Overview

Evaluate Efficacy and Safety of Ezetimibe/Rosuvastatin and Candesartan Cilexetil/Amlodipine Besylate Combination Tablets

Status:
Active, not recruiting
Trial end date:
2021-11-30
Target enrollment:
0
Participant gender:
All
Summary
To evaluate the efficacy and the safety of concomitant use of Ezetimibe/Rosuvastatin combination tablets and Candesartan cilexetil/Amlodipine besylate combination tablets compared to each combination tablet alone in patients with essential hypertension (HTN) and hyperlipidemia.
Phase:
Phase 4
Accepts Healthy Volunteers?
No
Details
Lead Sponsor:
CJ HealthCare Corporation
HK inno.N Corporation
Treatments:
Amlodipine
Candesartan
Candesartan cilexetil
Ezetimibe
Rosuvastatin Calcium
Criteria
[ Inclusion Criteria ]

1. Adults aged 19 to <75 years.

2. Diagnosed with essential HTN accompanied by hyperlipidemia (average siSBP ≥140 mmHg
and LDL-C ≥100 mg/dL) or being treated for the condition after the diagnosis, at Visit
1 (screening).

3. Provided the signed informed consent form voluntarily after receiving explanation of
the objectives, methods and effects of the study.

4. Medically sterile or agreed to use medically acceptable contraceptive method during
the study.

[ Exclusion Criteria ]

* Criteria Related to HTN and Dyslipidemia

1. Severe HTN defined as average siDBP ≥110 mmHg or average siSBP ≥180 mmHg at Visit 1
(screening).

2. The difference in BPs between those measured at both arms at Visit 1 (screening) is
≥10 mmHg for siDBP or ≥20 mmHg for siSBP.
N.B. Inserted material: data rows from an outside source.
-- ==== Sys2Proof/Machine/Ports.lean ====
section
/-!
DEFINITION. What happens on a host port: writes of its host, its link, its interrupts, its polls and its errors
(02_host_ports, 03 R95 to R100, 21_setup_registers).
-/

namespace Sys2Proof.Machine

/-! ### Writes of the host (02 R44 to R46, 21) -/

/-- A write of one doubleword of the MSI-X table (02 R44, R66): address low, address high, data, vector control. -/
def State.msixWrite (s : State) (p off v : Nat) : State :=
  let n := (off - 0x8000) / 16
  let put (f : MsixEntry → MsixEntry) : State :=
    s.modPort p (fun x => { x with msixTable := tabMod MsixEntry.reset x.msixTable n f })
  match (off - 0x8000) / 4 % 4 with
  | 0 => put (fun e => { e with addr := e.addr / 2 ^ 32 * 2 ^ 32 + v / 4 * 4 })
  | 1 => put (fun e => { e with addr := e.addr % 2 ^ 32 + v * 2 ^ 32 })
  | 2 => put (fun e => { e with data := v })
  | _ => if nbit v 0 then put (fun e => { e with masked := true }) else s.unmaskVector p n

/-- A write of 4 bytes to BAR0 (02 R44). -/
def State.bar0Write (s : State) (p off v : Nat) : State :=
  if s.mode == .dark then s
  else if off < 0x1000 then s.setupWrite p off v
  else if off = 0x1000 then s.kick p
  else if 0x8000 ≤ off then s.msixWrite p off v
  else s

/-- A memory request breaks 02 R45: reads are answered with Completer Abort, writes discarded, both logged as advisory. -/
def State.badAccess (s : State) (p : Nat) (read : Bool) (header : Nat) : State :=
  let s1 := if read then s.say (.answer p .completerAbort) else s
  s1.aerAdvise p aerCompleterAbort header

/-- The port's link is up and it answers requests in full (02 R54). -/
def State.answers (s : State) (p : Nat) : Bool := (s.port p).link == .up && (s.port p).ready

/-- Bytes of a Max_Payload_Size code of Device Control, at most the 1,024 supported (02 R42). -/
def mpsOf (code : Nat) : Nat := min 1024 (128 * 2 ^ code)

/-- A configuration request of the host: with the link up it is answered, with Request Retry Status until the port is ready (02 R54,
R56, R57). -/
def State.configRequest (s : State) (p : Nat) (f : State → State) : State :=
  if (s.port p).link != .up then s
  else if !(s.port p).ready then s.say (.answer p .retryStatus)
  else f s

/-- A memory request of the host to BAR0 of a port that is ready: an Unsupported Request while Memory Space Enable is 0, with the
header of its TLP (02 R46, R54, R71). -/
def State.memoryRequest (s : State) (p : Nat) (header : BitVec 128) (f : State → State) : State :=
  if !s.answers p then s
  else if !(s.port p).mse then s.aerUncorrectable p aerUnsupported header.toNat
  else f s

/-- KICK: a write to BAR0 offset 0x1000 (03 R100, 02 R61). -/
def execKick (t : Nat) (w : HostTlp) (s : State) : Host.Outcome State Fault Refusal :=
  .next ((s.elapse t).memoryRequest w.port w.header (fun u => u.bar0Write w.port 0x1000 0))

/-- A write of a SETUP_CONTROL action by the host (21 R669): it reaches the register as any BAR0 write does. -/
def State.hostAction (s : State) (w : HostTlp) (a : SetupAction) : State :=
  s.memoryRequest w.port w.header (fun u => u.setupAction w.port a)

/-- BRING_UP (21 R669). -/
def execBringUp (t : Nat) (w : HostTlp) (s : State) : Host.Outcome State Fault Refusal :=
  .next ((s.elapse t).hostAction w .bringUp)

/-- TAKE_DOWN (21 R669). -/
def execTakeDown (t : Nat) (w : HostTlp) (s : State) : Host.Outcome State Fault Refusal :=
  .next ((s.elapse t).hostAction w .takeDown)

/-- RESTART_RING0 (21 R669). -/
def execRestartRing0 (t : Nat) (w : HostTlp) (s : State) : Host.Outcome State Fault Refusal :=
  .next ((s.elapse t).hostAction w .restartRing0)

/-- RESTART_RING1 (21 R669). -/
def execRestartRing1 (t : Nat) (w : HostTlp) (s : State) : Host.Outcome State Fault Refusal :=
  .next ((s.elapse t).hostAction w .restartRing1)

/-- SETUP_ACTION_COMPLETE: BUSY clears (21 R669). -/
def execSetupActionComplete (t : Nat) (p : Fin 4) (s : State) : Host.Outcome State Fault Refusal :=
  .next ((s.elapse t).modPort p (fun x => { x with busy := none }))

/-! ### Link and readiness (02 R54 to R57) -/

/-- A rate of 02 R42 in units of 0.1 GT/s. -/
def legalRate (r : Nat) : Bool := [25, 50, 80, 160, 320, 640].contains r

/-- A width of 02 R42. -/
def legalWidth (w : Nat) : Bool := [1, 2, 4, 8, 16].contains w

/-- LINK_UP: training completes; configuration requests are answered with Request Retry Status until ready (02 R54). -/
def execLinkUp (t : Nat) (p : Fin 4) (rate width : Nat) (s : State) : Host.Outcome State Fault Refusal :=
  let s1 := s.elapse t
  let x := s1.port p
  if x.link != .up && s1.start.pll && x.refClk && legalRate rate && legalWidth width then
    .next ((s1.setPort p { x with link := .up, rate := rate, width := width, fullWidth := width }).reportDegraded p)
  else .next s1

/-- The port becomes ready: it sends a DRS Message when that is enabled, and logs failed firmware (02 R54, R55). -/
def State.becomeReady (s : State) (p : Nat) : State :=
  let x := s.port p
  let s1 := s.setPort p { x with ready := true, flrUntil := none }
  let s2 := if x.drsEnable then s1.say (.drs p) else s1
  if s2.start.fw == .failed then s2.aerUncorrectable p aerInternal 0 else s2

/-- PORT_READY (02 R54 to R56). -/
def execPortReady (t : Nat) (p : Fin 4) (s : State) : Host.Outcome State Fault Refusal :=
  let s1 := s.elapse t
  let x := s1.port p
  if x.link == .up && !x.ready && x.flrUntil.isNone && s1.mode != .keep then .next (s1.becomeReady p) else .next s1

/-- FLR_COMPLETE: the function-level reset ends and configuration requests complete again (02 R57). -/
def execFlrComplete (t : Nat) (p : Fin 4) (s : State) : Host.Outcome State Fault Refusal :=
  let s1 := s.elapse t
  let x := s1.port p
  if x.flrUntil.isSome then .next (s1.setPort p { x with ready := true, flrUntil := none }) else .next s1

/-- The port is in D0 again: it keeps all state and writes what it held (02 R58). -/
def State.d0Return (s : State) (p : Nat) : State :=
  let x := s.port p
  if x.d3hot then (s.setPort p { x with d3hot := false }).flushPort p else s

/-- D0_RETURN (02 R58). -/
def execD0Return (t : Nat) (p : Fin 4) (s : State) : Host.Outcome State Fault Refusal :=
  .next ((s.elapse t).configRequest p (fun u => u.d0Return p))

/-- Bus Master Enable is set: fetching resumes within 1 µs and what was held is written (02 R59). -/
def State.masterOn (s : State) (p : Nat) : State :=
  let x := s.port p
  if x.bme then s else (s.setPort p { x with bme := true, nextPoll := min x.nextPoll (s.ns + 1000) }).flushPort p

/-- BUS_MASTER_ENABLE (02 R59). -/
def execBusMasterEnable (t : Nat) (p : Fin 4) (s : State) : Host.Outcome State Fault Refusal :=
  .next ((s.elapse t).configRequest p (fun u => u.masterOn p))

/-! ### Interrupts (02 R66 to R70) -/

/-- Interrupt Disable is set: Deassert_INTA when INTA is asserted, and Interrupt Status clears (02 R67); after its ERR_FATAL of Dark
the port sends no message (02 R74). -/
def State.intOff (s : State) (p : Nat) : State :=
  let x := s.port p
  let s1 := s.setPort p { x with intDisable := true, intStatus := false, intaRings := [] }
  if x.intStatus && !x.silent then s1.say (.intx p false) else s1

/-- MSI-X Enable is cleared: the rings whose message waits on its vector count as fired while interrupts were off, so that no firing is
dropped (02 R68, R70). -/
def State.msixOff (s : State) (p : Nat) : State :=
  s.modPort p (fun x =>
    { x with msixEnable := false, vecWait := []
             rings := tabMap x.rings (fun _ r => if r.live && (tabFind x.vecWait r.vector).isSome then { r with fired := true } else r) })

/-- MSI-X Enable is set: pending messages whose vectors are not masked are sent (02 R66, R68). -/
def State.msixOn (s : State) (p : Nat) : State := (s.modPort p (fun x => { x with msixEnable := true })).flushPending p

/-- MSI-X Enable and Interrupt Disable are written; rings that fired while interrupts were off are signalled once (02 R68). -/
def State.enableWrite (s : State) (p : Nat) (msix disable : Bool) : State :=
  let s1 := if disable then s.intOff p else s.modPort p (fun x => { x with intDisable := false })
  let s2 := if msix then s1.msixOn p else s1.msixOff p
  if msix || !disable then s2.signalFired p else s2

/-- INTERRUPT_ENABLE_CHANGE (02 R68). -/
def execInterruptEnableChange (t : Nat) (p : Fin 4) (msix disable : Bool) (s : State) :
    Host.Outcome State Fault Refusal :=
  .next ((s.elapse t).configRequest p (fun u => u.enableWrite p msix disable))

/-- INTERRUPT_DISABLE (02 R67). -/
def execInterruptDisable (t : Nat) (p : Fin 4) (s : State) : Host.Outcome State Fault Refusal :=
  .next ((s.elapse t).configRequest p (fun u => u.intOff p))

/-- MSIX_VECTOR_UNMASK: a pending message is sent once (02 R66). -/
def execMsixVectorUnmask (t : Nat) (w : HostTlp) (v : Fin 2048) (s : State) :
    Host.Outcome State Fault Refusal :=
  .next ((s.elapse t).memoryRequest w.port w.header (fun u => if u.mode == .dark then u else u.unmaskVector w.port v))

/-- HOLDOFF_EXPIRY: the interrupt for the unannounced entries is sent (02 R69). -/
def execHoldoffExpiry (t : Nat) (p : Fin 4) (r : Fin 1024) (s : State) : Host.Outcome State Fault Refusal :=
  let s1 := s.elapse t
  let q := s1.ring p r
  if q.live && q.timer.isSome && s1.due q.timer then
    .next ((s1.setRing p r { q with timer := none, count := 0 }).fireRing p r)
  else .next s1

/-- MSIX_SPACING_EXPIRY: the waiting message is sent 100 ns after the one before it (02 R70). -/
def execMsixSpacingExpiry (t : Nat) (p : Fin 4) (v : Fin 2048) (s : State) : Host.Outcome State Fault Refusal :=
  let s1 := s.elapse t
  let x := s1.port p
  match tabFind x.vecWait v with
  | some due =>
    if due ≤ s1.ns && x.canSignal then .next ((s1.setPort p { x with vecWait := tabDel x.vecWait v }).sendVector p v)
    else .next s1
  | none => .next s1

/-! ### Errors (02 R71) -/

/-- The AER bit of a bad TLP (02 R71). -/
def tlpErrorBit : TlpError → Nat
  | .malformed => aerMalformed | .ecrc => aerEcrc | .flowControl => aerFlowControl | .dataLink => aerDataLink

/-- MALFORMED_TLP: an ECRC error counts only with checking enabled (02 R71). -/
def execMalformedTlp (t : Nat) (p : Fin 4) (k : TlpError) (header : BitVec 128) (s : State) :
    Host.Outcome State Fault Refusal :=
  let s1 := s.elapse t
  let x := s1.port p
  let own := k == .flowControl || k == .dataLink
  if x.link == .up && (k != .ecrc || x.ecrcCheck) then
    .next (s1.aerUncorrectable p (tlpErrorBit k) (if own then 0 else header.toNat))
  else .next s1

/-- UNSUPPORTED_REQUEST (02 R46, R71). -/
def execUnsupportedRequest (t : Nat) (p : Fin 4) (k : BadRequest) (header : BitVec 128) (s : State) :
    Host.Outcome State Fault Refusal :=
  let s1 := s.elapse t
  if s1.answers p && (k != .memorySpaceOff || !(s1.port p).mse) then
    .next ((s1.say (.answer p .unsupported)).aerUncorrectable p aerUnsupported header.toNat)
  else .next s1

/-- COMPLETER_ABORT: a BAR0 access of wrong size or alignment (02 R45, R71). -/
def execCompleterAbort (t : Nat) (p : Fin 4) (read : Bool) (header : BitVec 128) (s : State) :
    Host.Outcome State Fault Refusal :=
  let s1 := s.elapse t
  if s1.answers p && (s1.port p).mse then .next (s1.badAccess p read header.toNat) else .next s1

/-- POISONED_TLP_RECEIVED: a poisoned write to BAR0 is discarded and reported as advisory (02 R71). -/
def execPoisonedTlpReceived (t : Nat) (p : Fin 4) (header : BitVec 128) (s : State) : Host.Outcome State Fault Refusal :=
  let s1 := s.elapse t
  if s1.answers p && (s1.port p).mse then .next (s1.aerAdvise p aerPoisoned header.toNat) else .next s1

/-- UNEXPECTED_COMPLETION: discarded and reported (02 R71). -/
def execUnexpectedCompletion (t : Nat) (p : Fin 4) (header : BitVec 128) (s : State) : Host.Outcome State Fault Refusal :=
  let s1 := s.elapse t
  if (s1.port p).link == .up then .next (s1.aerUncorrectable p aerUnexpected header.toNat) else .next s1

/-- The ring that a read source names; the summary bitmap belongs to none. -/
def readSourceRing : ReadSource → Option Nat
  | .entry r | .index r | .replay r => some r
  | .summary => none

/-- The port makes reads of this source (02 R71). -/
def State.readsSource (s : State) (p : Nat) (x : ReadSource) : Bool :=
  s.canFetch p && (match x with
    | .entry r => (s.ring p r).live && hostFilled (s.ring p r).kind
    | .index r => (s.ring p r).live
    | .replay r => (s.ring p r).live && (s.ring p r).kind == 7
    | .summary => (s.port p).doorbell)

/-- The ring of a read that has failed three times is faulted; a read of the summary bitmap is for no ring, and only the error is
reported (02 R71; DESIGN CHOICE, entry 88). -/
def State.readFails (s : State) (p : Nat) (x : ReadSource) : State :=
  match readSourceRing x with
  | some i => s.faultRing p i 2
  | none => s

/-- HOST_READ_FAILURE: `tries` reads of three failed; with fewer a repetition succeeded (02 R71, 03 R116). -/
def execHostReadFailure (t : Nat) (p : Fin 4) (x : ReadSource) (tries : Nat) (timeout : Bool) (header : BitVec 128)
    (s : State) : Host.Outcome State Fault Refusal :=
  let s1 := s.elapse t
  let bit := if timeout then aerTimeout else aerPoisoned
  let h := if timeout then 0 else header.toNat
  if !s1.readsSource p x || tries = 0 then .next s1
  else if tries < 3 then .next (s1.aerAdvise p bit h)
  else .next ((s1.aerUncorrectable p bit h).readFails p x)

/-! ### Polls (03 R98, 02 R61) -/

/-- A stream delivers through port p: it is Running or Stopping there, or frames before the boundary of its move still leave through
the port (02 R60, 14 R502). -/
def State.delivers (s : State) (p : Nat) : Bool :=
  s.streams.any (fun x => x.2.active && (x.2.owner = some p || x.2.frames.any (fun f => x.2.portFor f.number = p)))

/-- An auxiliary mover reads an image or a list from the host of port p: a non-posted request is outstanding (02 R60, 14 R479). -/
def State.auxReads (s : State) (p : Nat) : Bool :=
  s.aux.any (fun x => x.2.runs && (match x.2.queue.head? with
    | some (.image c _) | some (.mapList c _) => c.ring / 1024 = p
    | _ => false))

/-- The conditions of 02 R60 without its 20 µs. -/
def State.quiet (s : State) (p : Nat) : Bool :=
  let x := s.port p
  x.aspmL1 && !s.delivers p && !s.auxReads p && x.vecWait.isEmpty && x.pba.isEmpty

/-- The port polls as an idle port (02 R60, R61). -/
def State.idlePolls (s : State) (p : Nat) : Bool :=
  (s.port p).inL1 && s.quiet p && (s.port p).lastActive + 20000 ≤ s.ns

/-- ASPM_L1_ENTRY: the link enters L1 and the next poll begins 100 µs after the last (02 R60, R61). -/
def execAspmL1Entry (t : Nat) (p : Fin 4) (s : State) : Host.Outcome State Fault Refusal :=
  let s1 := s.elapse t
  let x := s1.port p
  if s1.answers p && !x.inL1 && s1.quiet p && x.lastActive + 20000 ≤ s1.ns then
    .next ((s1.setPort p { x with inL1 := true, nextPoll := x.nextPoll + 100000 - 50 * x.pollInterval }).say (.l1 p))
  else .next s1

/-- Rings that the FV8128 fills may have room again: the journal ring and the record rings take what waits (16 R548, R559). -/
def State.refill (s : State) : State := (s.ringTakes).recorderFlush

/-- POLL: the index words are read, POLL_EPOCH is written and hand-backs are taken (03 R98). -/
def execPoll (t : Nat) (p : Fin 4) (ws : List (Nat × BitVec 32)) (s : State) : Host.Outcome State Fault Refusal :=
  let s1 := s.elapse t
  if s1.pollAllowed p && !s1.idlePolls p then
    .next (((s1.modPort p (fun x => { x with inL1 := false })).poll p ws (s1.ns + 50 * (s1.port p).pollInterval)).refill)
  else .next s1

/-- IDLE_POLL: the next poll follows after 100 µs unless this one finds work (02 R61). -/
def execIdlePoll (t : Nat) (p : Fin 4) (ws : List (Nat × BitVec 32)) (s : State) : Host.Outcome State Fault Refusal :=
  let s1 := s.elapse t
  let x := s1.port p
  if s1.pollAllowed p && s1.idlePolls p then
    if x.hasWork ws then
      .next (((s1.setPort p { x with inL1 := false }).poll p ws (s1.ns + 50 * x.pollInterval)).refill)
    else .next ((s1.poll p ws (s1.ns + 100000)).refill)
  else .next s1

end Sys2Proof.Machine
end

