-- ==== Sys2Proof/Machine/FaultOps.lean ====
section
/-!
DEFINITION. What a hard fault costs, how a spare takes over, what exhaustion of a pool does, and planned spare-ins
(01 R38 to R40; 04 R181; 15 R507 to R516).
-/

namespace Sys2Proof.Machine

/-- Frame flag FAULT_LOST (03 R121). -/
def flFaultLost : Nat := 2 ^ 16

/-- The units have power: neither Keep nor Dark. -/
def State.unitsLive (s : State) : Bool := s.mode != .keep && s.mode != .dark && s.start.fw != .failed

/-! ### What a hard fault costs (15 R509, R512) -/

/-- The open frame of sconce k is delivered with FAULT_LOST. -/
def State.strikeSconce (s : State) (k : Nat) : State := s.flagOpen k flFaultLost

/-- Frame m of sconce k carries FAULT_LOST, and no kernel works on it at a tap. -/
def State.strikeTap (s : State) (k tap m : Nat) : State :=
  s.modSconce k (fun x => x.modFrame m (fun f =>
    { f with flags := f.flags ||| flFaultLost, taps := tabMap f.taps (fun j v => if j = tap && v < 1024 then v + 1024 else v) }))

/-- A Lantern loses its engine's state: banks and local store remain, the interrupt controller, the shadow bank, EPC, FEPC and CAUSE are
as after LANTERN_BIND (15 R512, 09 R321). -/
def Lantern.struck (x : Lantern) : Lantern :=
  { x.dropWork with
    outLine := [], shadow := [], sr := [9, 0xA, 0xB].foldl tabDel x.dropWork.sr, gather := none, irqPending := 0, irqMask := 2 ^ 64 - 1
    irqClass := 0, irqActive := 0, irqHoldoff := 0, irqThreshold := 0, irqCount := [], pinConfig := [], pinHigh := 0
    pinWait := [], pendedAt := [], earliest := none, holdoffDone := false }

/-- The frame in flight on Lantern n: the one in work, else the open one if the kernel is at a tap of it. -/
def State.inFlight (s : State) (n : Nat) : Option Nat :=
  let x := s.lantern n
  match x.frame with
  | some m => some m
  | none => ((s.framesOf n).find? (fun f => !f.closed)).map (·.number)

/-- Lantern n fails: the frame in flight is lost, or with `all` every frame its kernel has not finished. -/
def State.strikeLantern (s : State) (n : Nat) (all : Bool) : State :=
  let x := s.lantern n
  let ms := if all then (s.framesOf n).map (·.number) else (s.inFlight n).toList
  let s1 := ms.foldl (fun t m => t.strikeTap x.sconce x.tap m) (s.setLantern n x.struck)
  if x.st == .free then s1 else s1.sconceMoves x.sconce

/-- The encoder instances that code stream n: as many as the ledger counts, the slices going to them in rotation (07 R277). -/
def State.codersOf (s : State) (n : Nat) : List Nat := (List.range (s.codersNeeded (s.stream n))).map (Config.codingInstance n)

/-- Encoder instance i fails: the frame in flight of each stream it codes carries FAULT_LOST for that stream. -/
def State.strikeCoding (s : State) (i : Nat) : State :=
  { s with streams := tabMap s.streams (fun n x =>
      if x.active && tCoding x.table && (s.codersOf n).contains i then
        match (s.sconce x.sconce).openFrame with
        | some f => { x with frames := x.frames.map (fun g => if g.number == f.number then { g with fault := true } else g) }
        | none => x
      else x) }

/-- Sconces fed by a lane. -/
def State.fedBy (s : State) (l : Nat) : List Nat := tabKeys s.sconces (fun x => x.configured && x.lane == l)

/-- Logical unit n of a pool fails; `moved` are the sconces of a slice that a planned spare-in has already moved, `due` the instant by
which the spare serves. -/
def State.strikeUnit (s : State) (pool n : Nat) (moved : List Nat) (due : Nat) : State :=
  if pool = poolWicks then (s.fedBy n).foldl State.strikeSconce (s.modLane n (fun x => { x with wickDown := some due }))
  else if pool = poolSlices then
    (((List.range 8).map (fun j => 8 * n + j)).filter (fun k => !moved.contains k)).foldl State.strikeSconce s
  else if pool = poolLanterns then s.strikeLantern n false
  else s.strikeCoding n

/-! ### Eviction (15 R513) -/

/-- Streams that may be evicted for a resource: Running ones that hold their charge, for the encoders those that code. -/
def State.evictable (s : State) (code : Nat) : List Nat :=
  tabKeys s.streams (fun x => x.st == .running && !x.uncharged && (code != 4 || tCoding x.table))

/-- Running streams stop in descending number, each at its next frame boundary, until the admitted set fits; k bounds them. -/
def State.evict (s : State) : Nat → State
  | 0 => s
  | k + 1 =>
    match s.shortRow with
    | none => s
    | some r =>
      match (s.evictable r.code).getLast? with
      | none => s
      | some n =>
        let s1 := (s.modStream n (fun x => { x with uncharged := true })).reportPorts s.inService 1 0x090A islandSup n r.code
        (s1.streamStopBy n [] 0).evict k

/-! ### Exhaustion (15 R513, R514) -/

/-- Lane l stays down and reports LANE_LOST. -/
def State.laneDead (s : State) (l : Nat) : State :=
  let s1 := s.truncateLane l
  let s2 := s1.modLane l (fun x => { x with refStopped := true, wickDown := none })
  if (s2.lane l).mode == .off then s2
  else
    (((s2.loseRequests l).laneTo l .waitSignal).modLane l (fun x => { x with lost := true, dropAt := some (s.dt, s.ns) })).laneRecord
      l 1 0x0103 0 0 s.dt

/-- Logical slice n has no physical unit: its sconces deliver no frame, and Running streams on them return to Configured. -/
def State.sliceDead (s : State) (n : Nat) : State :=
  ((List.range 8).map (fun j => 8 * n + j)).foldl (fun t k =>
    (tabKeys t.streams (fun x => x.active && x.sconce == k)).foldl (fun u m =>
      (u.modStream m (fun x => { x with frames := [] })).stopDone m (u.stream m).lastTag) (t.discardOpen k)) s

/-- Capacity of an HBM stack, in GiB (01 R18). -/
def stackGiB : Nat := 24

/-- The spool share that a port keeps when a stack is lost: the capacity lost comes first out of the spool reservation, and each share
gives in proportion, rounded down (01 R40, 15 R513). -/
def shareLeft (total share : Nat) : Nat := share * (total - stackGiB) / total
3. LDL-C >250 mg/dL or TG ≥400 mg/dL at Visit 1 (screening).

4. Diagnosed with or suspected of secondary HTN (e.g., renovascular disease, coarctation
of the aorta, hyperaldosteronism, unilateral or bilateral renal artery stenosis,
Cushing's syndrome, pheochromo-cytoma, polycystic kidney disease, etc.).

5. Patients with symptomatic orthostatic HTN (difference in BPs between the value
measured in supine position and the value measured in standing position is ≥20 mmHg
for siSBP or ≥10 mmHg for siDBP).

* Criteria Related to Medical History

6. Diagnosis with type 1 diabetes mellitus (DM) or uncontrolled DM (patients on insulin
therapy or patients with HbA1C ≥9%).

7. Patients with severe heart disease - heart failure (NYHA Classes 3 and 4), history of
ischemic cardiac disease (unstable angina, myocardial infarction), peripheral vascular
diseases, percutaneous transluminal angioplasty, or coronary artery bypass graft
within the recent 3 months.

8. Patients with clinically significant ventricular tachycardia, atrial fibrillation,
atrial flutter, or other clinically significant arrhythmia at the discretion of the
investigator.

9. History of muscular toxicity while on treatment with other HMG-CoA reductase
inhibitors or fibrates.

10. History of angioedema while on treatment with ACE inhibitors or ARBs.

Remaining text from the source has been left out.